In the exercise of police power, “property rights of private individuals are subjected to restraints and burdens in order
to secure the general comfort, health, and prosperity of the State.”

Even then, the State’s claim of police power cannot be arbitrary or unreasonable. After all, the overriding purpose of
the exercise of the power is to promote general welfare, public health and safety, among others. It is a measure, which
by sheer necessity, the State exercises, even to the point of interfering with personal liberties or property rights in
order to advance common good.

To warrant such interference, two requisites must concur: (a) the interests of the public generally, as distinguished
from those of a particular class, require the interference of the State; and (b) the means employed are reasonably
necessary to the attainment of the object sought to be accomplished and not unduly oppressive upon individuals. In
other words, the proper exercise of the police power requires the concurrence of a lawful subject and a lawful method.

FACTS

On April 23, 1992, R.A. No. 7432, entitled “An Act to Maximize the Contribution of Senior Citizens to Nation-
Building, Grant Benefits and Special Privileges and For Other Purposes,” was enacted. Under the said law, a senior
citizen, who must be at least 60 years old and has an annual income of not more than P60,000.00,4 may avail of the
privileges provided in Section 4 thereof, one of which is 20% discount on the purchase of medicines.

On February 26, 2004, then President Gloria Macapagal-Arroyo signed R.A. No. 9257, amending some provisions of
R.A. No. 7432. The new law retained the 20% discount on the purchase of medicines but removed the
Annual income ceiling thereby qualifying all senior citizens to the privileges under the law.
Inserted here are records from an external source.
/-- An extent has all its bytes: a write takes its place as one unit; an append is ready for its position, or goes to the
home (R61, R198, R353). -/
def State.extentWhole (s : State) (n : Nat) (m : RxMsg) (e : Extent) (r : Region) : State :=
  let f := m.final.isSome
  let s1 := s.closeExtent n m.msg
  let door : Door := .fabric n m.msg f
  if m.typ = 1 then s1.admitMsg n m 0 f { extentUnit s1 e r with door := door }
  else
    let payload := e.arrived.map (·.2)
    if s.isHome r then
      (s1.updLog m.region (fun l => { l with items := updAll (fun i => i.door == .fabric n m.msg false) (fun i =>
        { i with door := door, payload := payload, ready := true, xref := e.xopen }) l.items }))
    else s1.admitMsg n m 0 f { recordAway 0 m.region r payload door with extent := true }

/-- A piece of a D2 extent goes to the twin as it arrives, while a channel is live and has credit for it; the rest goes with the extent's position (R61). -/
def State.sendPiece (s : State) (id : Nat) (e : Extent) (dpa : Nat) (data : List Byte) : State :=
  match e.xopen with
  | some m =>
    if e.cls = .d2 ∧ s.channel.isSome = true ∧ s.dataFits data.length = true ∧ s.rangeSolo dpa data.length = false then
      { s with pst := { s.pst with extents := Tab.put s.pst.extents id { e with sent := e.sent ++ [(dpa, data.length)] } } }.sendFrame
        { Frame.mk0 1 with cls := e.cls, region := e.region, dpa := dpa, ref := m, data := data }
    else s
  | none => s

/-- A packet of an extent arrives: its bytes stay invisible until the last one is there (R61). -/
def State.takePiece (s : State) (n : Nat) (x : Session) (m : RxMsg) (k : Packet) (r : Region) : State :=
  match s.extentOf n m.msg with
  | none => s
  | some (id, e) =>
    let dpa := m.base + k.idx * x.psize
    let e' := { e with dpa := m.base, declared := m.len, cls := msgClass r k, got := e.got + k.plen,
                       arrived := insertCells e.arrived (cellsAt dpa k.payload) }
    let s1 := { s with pst := { s.pst with extents := Tab.put s.pst.extents id e' } }
    if e'.got = m.len then s1.extentWhole n m e' r else s1.sendPiece id e' dpa k.payload
where
  /-- Cells of a piece, put in order of address among those that came before. -/
  insertCells (a b : List Host.Cell) : List Host.Cell :=
    let lo := (b.head?.map (·.1)).getD 0
    a.filter (fun c => decide (c.1 < lo)) ++ b ++ a.filter (fun c => !decide (c.1 < lo))

/-- A GET takes its position (R199): the bytes there, or, while a page is not restored or lies on the twin, its bound, and what then has no
position yet, which it neither waits for nor returns. -/
def State.takeGet (s : State) (n : Nat) (m : RxMsg) (r : Region) (far : List Byte) : State :=
  if s.readAtTwin r m.base m.len then
    if far.length = m.len then (s.answerGet n m.msg far false).turns n else s
  else
    let hit (u : CUnit) : Bool := !u.committed && u.overlaps m.base m.len
    let waits := s.repairing m.base m.len || (pagesOf m.base m.len).any (fun p => s.unrestored (16384 * p)) ||
      s.phl.copies.any (fun c => !c.committed && !c.extent && c.overlaps m.base m.len)
    let q : ReadReq :=
      { reader := .get n m.msg, dpa := m.base, len := m.len, bound := s.pst.nextUnit
        snap := if waits then none else some (s.bytes m.base m.len)
        pend := (s.pst.units.filter (fun u => hit u && (if waits then u.extent || !u.charged || u.cls == .d0
          else u.charged && !u.extent && u.cls != .d0))).map (·.id) ++
          (if waits then (s.phl.copies.filter (fun c => c.extent && !c.committed && c.overlaps m.base m.len)).map (·.uid) else []) }
    ({ s with hst := { s.hst with reads := s.hst.reads ++ [q] } }.demandRange m.base m.len).serveReads

/-- A message of mirror frames is whole: its ACK carries the cumulative MACK (R242). The frames themselves are the rows of PHL
(notes/assumptions/43.md). -/
def State.twinDone (s : State) (n : Nat) (m : RxMsg) : State :=
  if m.got.length = m.count then
    s.finishRx n { msg := m.msg, status := 0, cls := 0, map := 0, result := w64 ((s.phl.rxNext + 2 ^ 32 - 1) % 2 ^ 32), torn := false } none
  else s

/-- A packet's effect, its message being open. -/
def State.takeIn9 (s : State) (n : Nat) (x : Session) (m : RxMsg) (k : Packet) (far : List Byte) : State :=
  if s.twinWrite x k.typ then s.twinDone n m
  else if k.typ = 6 then s.answerFences (x.rx.length + 1) n
  else if k.typ = 10 then s
  else match Tab.get s.regions m.region with
    | none => s
    | some r =>
      if k.typ = 3 then s.takeGet n m r far
      else if m.extent.isSome then s.takePiece n x m k r
      else s.takePacket n x m k r

/-- The message a first packet opens. -/
def State.mkRx (s : State) (n : Nat) (x : Session) (k : Packet) : RxMsg :=
  { msg := k.msg, typ := k.typ, cls := Class.ofCode k.cls, region := k.region
    base := if k.typ = 10 then bitsOf k.w5 0 14 else ((Tab.get s.regions k.region).map (·.base)).getD 0 + msgBase x k
    len := k.msgLen, count := pktCount x k, psn0 := some ((k.psn + 2 ^ 32 - k.idx) % 2 ^ 32), got := [], final := none, units := []
    extent := if s.wantsWhole k.typ k.region && !s.twinWrite x k.typ then (s.extentOf n k.msg).map (·.1) else none
    entry := if k.typ = 10 then k.payload else [], result := 0 }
Further, R.A. No. 9257
Modified the tax treatment of the discount granted to senior citizens, from tax credit to tax deduction from gross
income, computed based on the net cost of goods sold or services rendered.
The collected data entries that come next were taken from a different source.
/-- FAB_CTL.ENABLE is cleared: no grant is made, and the links drop (Table FAB-1, FAB_CTL). -/
def State.fabDisable (s : State) : State :=
  [FabPort.fa0, .fb0, .fa1, .fb1].foldl (fun s p => s.setPath p (fun x => { x with link := false, held := false })) s

/-! ### Time and other frames (R177, R179) -/

/-- Firmware's Delay_Req in the default profile, with its two-step transmit timestamp; one for each event message received (DESIGN CHOICE,
notes/assumptions/94.md). -/
def State.delayReq (s : State) (p : FabPort) (seq : Nat) : State :=
  if s.running .ctl then (s.emit (.ptp p seq)).updFab (fun f => { f with txStamps := (p.idx, seq, s.time) :: f.txStamps }) else s

def execPtpEventMessage (p : FabPort) (seq : BitVec 16) (s : State) : Res :=
  when_ (s.fabUp p) s ((s.updFab (fun f => { f with stamps := (p.idx, seq.toNat, s.time) :: f.stamps })).delayReq p seq.toNat)

def execPtpLock (s : State) : Res := when_ (s.running .ctl) s (s.updFab (fun f => { f with ptpLocked := true }))

/-- A frame that fails FEC or FCS is dropped by the MAC; one that fails step 2 is counted (R191). -/
def execMalformedFrame (p : FabPort) (atMac : Bool) (s : State) : Res := when_ (s.fabUp p) s (if atMac then s else s.malformed)

def execPausePfcFrame (p : FabPort) (s : State) : Res := when_ (s.fabUp p) s (s.bump F.FAB_CNT5.PAUSE_RX)

def execNeighbourDiscovery (p : FabPort) (asker : BitVec 128) (s : State) : Res :=
  when_ (s.fabUp p && s.running .ctl) s (s.emit (.neighbour p asker))

/-! ### Management requests (R185 to R187, Table REG-5) -/

/-- The status of a SESSION_CREATE (Table FAB-5). -/
def State.sessionStatus (s : State) (a : SessionParams) : Option Status :=
  let pair := a.pair.toNat
  firstSome
    [ failIf (s.ses a.session.toNat).isSome ST.busy,
      failIf (!Tab.has s.tenants a.tenant.toNat) ST.rights,
      failIf (!s.contextFree a.tenant.toNat) ST.busy,
      failIf (!s.isMember a.peerNode.toNat) ST.bounds,
      failIf (decide (2 ^ 20 ≤ a.peerSession.toNat)) ST.bounds,
      failIf (decide (2 ≤ pair)) ST.fault,
      failIf (a.probe && decide (64 ≤ (s.fab.sessions.filter (fun e => e.2.params.probe && e.2.params.pair == a.pair)).length)) ST.busy,
      failIf (decide (a.entropy.toNat < 0xC000)) ST.fault,
      failIf (decide (8 < a.ring.length)) ST.length ]

def mkSession (a : SessionParams) (psize : Nat) : Session :=
  { params := a, secret := [], keys := none, st := .ready, epoch := 0, proposed := none, psize := psize, lastFar := 0, peerKeyEpoch := 0,
    pairNow := a.pair.toNat, psnNext := 0, ctlNext := 0, msgNext := 0, cumAcked := 0, creditLimit := 0, creditUsed := 0, lots := [],
    peerDown := 0, tx := [], unreceipted := [], replies := [], closeSeen := false, rekeyedAt := none, cum := 0, sack := [], granted := 0,
    grants := [], grantedAt := 0, requests := [], rx := [], rxBase := 0, retired := [], acks := [], torn := [], outcomes := [], kept := [],
    missed := [], sinceReceipt := 0, parked := [], stalled := false, probing := [] }

/-- The parameters as a SESSION frame carries them: the fields of Table FAB-5 in its order, little-endian. -/
def ringBytes (k : RingKey) : List Byte :=
  leBytes 2 k.region.toNat ++ leBytes 4 k.key.toNat ++ leBytes 6 k.offset.toNat ++ leBytes 6 k.len.toNat ++ leBytes 1 k.rights.toNat ++
  leBytes 4 k.expiry.toNat

def sessionBytes (a : SessionParams) : List Byte :=
  leBytes 4 a.session.toNat ++ leBytes 2 a.tenant.toNat ++ leBytes 4 a.peerNode.toNat ++ leBytes 4 a.peerSession.toNat ++
  leBytes 16 a.addrA.toNat ++ leBytes 16 a.addrB.toNat ++ leBytes 1 a.pair.toNat ++ leBytes 1 (b2n a.relaxed) ++ leBytes 1 (b2n a.host) ++
  leBytes 1 (b2n a.probe) ++ leBytes 2 a.entropy.toNat ++ leBytes 1 a.ring.length ++ (a.ring.map ringBytes).flatten

/-- The session definition goes into the mirrored metadata, a host endpoint's wrapped secret with it (R185, R187). -/
def State.mirrorSession (s : State) (a : SessionParams) : State :=
  s.mirrorMeta 0 (sessionBytes a ++ (Tab.get s.fab.secrets a.session.toNat).getD [])

/-- The wrapping key of host-endpoint secrets (purpose 0x05, Table CIP-6). -/
def wrapKey : List Byte := kdf (beBytes 32 Config.storageRoot.toNat) (keyLabel 0x05 0 0 0 0) 1 []

/-- A secret as it is kept with the definition: IV, ciphertext and tag. The IV is the key's salt and a number drawn for it (DESIGN CHOICE,
notes/assumptions/95.md). -/
def wrapSecret (iv : Word) (secret : List Byte) : List Byte :=
  let c := gcmSeal (wrapKey.take 32) ((wrapKey.drop 32).take 4 ++ leBytes 8 iv.toNat) [] secret
  leBytes 8 iv.toNat ++ c.1 ++ c.2

def unwrapSecret (b : List Byte) : List Byte :=
  (gcmOpen (wrapKey.take 32) ((wrapKey.drop 32).take 4 ++ b.take 8) [] ((b.drop 8).take 32) (b.drop 40)).getD []

/-- A session in READY, with its secret: a host endpoint's is unwrapped from where it is kept (R185). -/
def State.freshSession (s : State) (a : SessionParams) : Session :=
  { mkSession a (8192 / 2 ^ s.fld F.FAB_CTL.MAX_PAYLOAD) with
    secret := if a.host then unwrapSecret ((Tab.get s.fab.secrets a.session.toNat).getD []) else s.poolSecret a }

def State.putSession (s : State) (a : SessionParams) : State :=
  let x := s.freshSession a
  s.updFab (fun f => { f with
    sessions := Tab.put f.sessions a.session.toNat x, defs := f.defs.filter (fun d => d.session != a.session) ++ [a] })

/-- 256 random bits: the secret of a host endpoint (R185). -/
def State.drawSecret (s : State) : State × List Byte :=
  let s1 := s.drawFree
  let s2 := s1.drawFree
  let s3 := s2.drawFree
  (s3.drawFree, leBytes 8 s.freeVal.toNat ++ leBytes 8 s1.freeVal.toNat ++ leBytes 8 s2.freeVal.toNat ++ leBytes 8 s3.freeVal.toNat)

def State.createSession (s : State) (path : Path) (a : SessionParams) : State :=
  match s.sessionStatus a with
  | some st => s.emit (.result path st [])
  | none =>
    if a.host then
      let d := s.drawSecret
      let s1 := (d.1.drawFree).updFab (fun f => { f with secrets := Tab.put f.secrets a.session.toNat (wrapSecret d.1.freeVal d.2) })
      ((((s1.putSession a).updSes a.session.toNat (fun x => { x with secret := d.2 })).mirrorSession a).emit (.result path ST.ok d.2)).propose
        a.session.toNat
    else (((s.putSession a).mirrorSession a).emit (.result path ST.ok [])).propose a.session.toNat

/-- A management request while CTL does not run completes with ST_MODE (R517). -/
def State.request_ (s : State) (path : Path) (t : State) : Res :=
  .next (if s.running .ctl then t else s.emit (.result path ST.mode []))

def execSessionCreate (path : Path) (params : SessionParams) (s : State) : Res :=
  s.onCtl (.sessionCreate path params) (s.request_ path (s.createSession path params))

/-- The definition of a session goes, here and on the twin (R187). -/
def State.dropDef (s : State) (n : Nat) : State :=
  (s.updFab (fun f => { f with defs := f.defs.filter (fun d => d.session.toNat != n), secrets := Tab.del f.secrets n })).mirrorMeta 1
    (leBytes 4 n)

/-- SESSION_DESTROY (Table FAB-7); a session in state FREE answers ST_BOUNDS, with no effect (R517, Table REG-5). -/
def State.destroySession (s : State) (path : Path) (n : Nat) : State :=
  match s.ses n with
  | none => s.emit (.result path ST.bounds [])
  | some x =>
    (match x.st with
     | .open_ => (s.dropDef n).closeSession n
     | .closing => s.dropDef n
     | .ready | .failed => (s.timeoutAll n).freeSession n).emit (.result path ST.ok [])

def execSessionDestroy (path : Path) (session : SessionNo) (s : State) : Res :=
  s.onCtl (.sessionDestroy path session) (s.request_ path (s.destroySession path session.toNat))

/-! ### Access keys (R194) -/

def State.keyStatus (s : State) (st : Status) : State := s.setFld F.FAB_KEY_CMD.STATUS st.toNat

/-- The entry the DATA registers describe. -/
def State.keyData (s : State) (tag : Nat) : KeyEnt :=
  { used := true, tag := tag, region := s.fld F.FAB_KEY_DATA0.REGION, offset := s.fld F.FAB_KEY_DATA1.OFFSET,
    len := s.fld F.FAB_KEY_DATA2.LENGTH, rights := s.fld F.FAB_KEY_DATA0.RIGHTS, expiry := s.fld F.FAB_KEY_DATA0.EXPIRY,
    any := s.on F.FAB_KEY_DATA0.ANY_SESSION, session := s.fld F.FAB_KEY_DATA1.SESSION }

def keyRoom : Nat := 2 ^ 18

/-- The lowest free index, and the tag it takes. -/
def State.freeKey (s : State) : Nat × Nat :=
  let used := (s.fab.keys.filter (fun e => e.2.used)).map (·.1)
  let i := skipOver used used.length 0
  (i, match Tab.get s.fab.keys i with
    | some e => (e.tag + 1) % 2 ^ 14
    | none => 0)

def State.keyRefused (s : State) (e : KeyEnt) : Option Status :=
  match Tab.get s.regions e.region with
  | none => some ST.bounds
  | some r =>
    firstSome
      [ failIf (e.len == 0 || decide (r.len < e.offset + e.len)) ST.bounds,
        failIf (decide (keyRoom ≤ (s.freeKey).1)) ST.busy,
        failIf ((!e.any && s.sesTenant e.session != r.tenant) || !hasRights (bitsOf r.grant 0 4) e.rights) ST.rights ]

def State.keyCreate (s : State) : State :=
  let k := s.freeKey
  let e := s.keyData k.2
  match s.keyRefused e with
  | some st => if st = ST.busy then (s.keyStatus st).flag F.FAB_ERR.KEY_FULL else s.keyStatus st
  | none =>
    (((s.updFab (fun f => { f with keys := Tab.put f.keys k.1 e })).keyStatus ST.ok).setFld F.FAB_KEY_CMD.INDEX k.1).setFld
      F.FAB_KEY_CMD.KEY (k.1 + k.2 * 2 ^ 18)

def execKeyCreate (s : State) : Res := when_ (s.running .fab) s s.keyCreate

/-- The entry in use at an index. -/
def State.usedKey (s : State) (i : Nat) : Option KeyEnt := (Tab.get s.fab.keys i).filter (·.used)

def State.keyRevoke (s : State) (i : Nat) : State :=
  let s0 := s.setFld F.FAB_KEY_CMD.INDEX i
  match s.usedKey i with
  | none => s0.keyStatus ST.key
  | some e => (s0.updFab (fun f => { f with keys := Tab.put f.keys i { e with used := false } })).keyStatus ST.ok

def execKeyRevoke (index : BitVec 18) (s : State) : Res := when_ (s.running .fab) s (s.keyRevoke index.toNat)

def State.keyRead (s : State) (i : Nat) : State :=
  let s0 := s.setFld F.FAB_KEY_CMD.INDEX i
  match s.usedKey i with
  | none => s0.keyStatus ST.key
  | some e =>
    let s1 := (((s0.setFld F.FAB_KEY_DATA0.REGION e.region).setFld F.FAB_KEY_DATA0.ANY_SESSION (b2n e.any)).setFld
      F.FAB_KEY_DATA0.RIGHTS e.rights).setFld F.FAB_KEY_DATA0.EXPIRY e.expiry
    let s2 := ((s1.setFld F.FAB_KEY_DATA1.OFFSET e.offset).setFld F.FAB_KEY_DATA1.SESSION e.session).setFld F.FAB_KEY_DATA2.LENGTH e.len
    (s2.keyStatus ST.ok).setFld F.FAB_KEY_CMD.KEY (i + e.tag * 2 ^ 18)

def execKeyRead (index : BitVec 18) (s : State) : Res := when_ (s.running .fab) s (s.keyRead index.toNat)

end Sys2Proof.Machine
end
On May 28, 2004, the DSWD issued the Implementing Rules and Regulations (IRR) of R.A. No. 9257.

The change in the tax treatment of the discount given to senior citizens did not sit well with some drugstore owners
and corporations, claiming it affected the profitability of their business.

ISSUE/S STATUTES/ARTICLES INVOLVED

WON the 20% sales discount for senior citizens and


pwds is a valid exercise of police power.

HELD

WHEREFORE, in view of the foregoing disquisition, Section 4(a) of Republic Act No. 9257 and Section 32 of Republic
Act No. 9442 are hereby declared CONSTITUTIONAL.

It is in the exercise of its police power that the Congress enacted R.A. Nos. 9257 and 9442, the laws mandating a
20% discount on purchases of medicines made by senior citizens and PWDs. It is also in further exercise of this power
that the legislature opted that the said discount be claimed as tax deduction, rather than tax credit, by covered
establishments.

To begin with, the issue of just compensation finds no relevance in the instant case as it had already been made clear
in Carlos Superdrug that the power being exercised by the State in the imposition of senior citizen discount was its
police power. Unlike in the exercise of the power of eminent domain, just compensation is not required in wielding
police power. This is precisely because there is no taking involved, but only an imposition of burden.

In the exercise of police power, “property rights of private individuals are subjected to restraints and burdens in order
to secure the general comfort, health, and prosperity of the State.” Even then, the State’s claim of police power cannot
be arbitrary or unreasonable. After all, the overriding purpose of the exercise of the power is to promote general
welfare, public health and safety, among others. It is a measure, which by sheer necessity, the State exercises, even to
the point of interfering with personal liberties or property rights in order to advance common good. To warrant such
interference, two requisites must concur: (a) the interests of the public generally, as distinguished from those of a
particular class, require the interference of the State; and (b) the means employed are reasonably necessary to the
attainment of the object sought to be accomplished and not unduly oppressive upon individuals. In other words, the
proper exercise of the police power requires the concurrence of a lawful subject and a lawful method.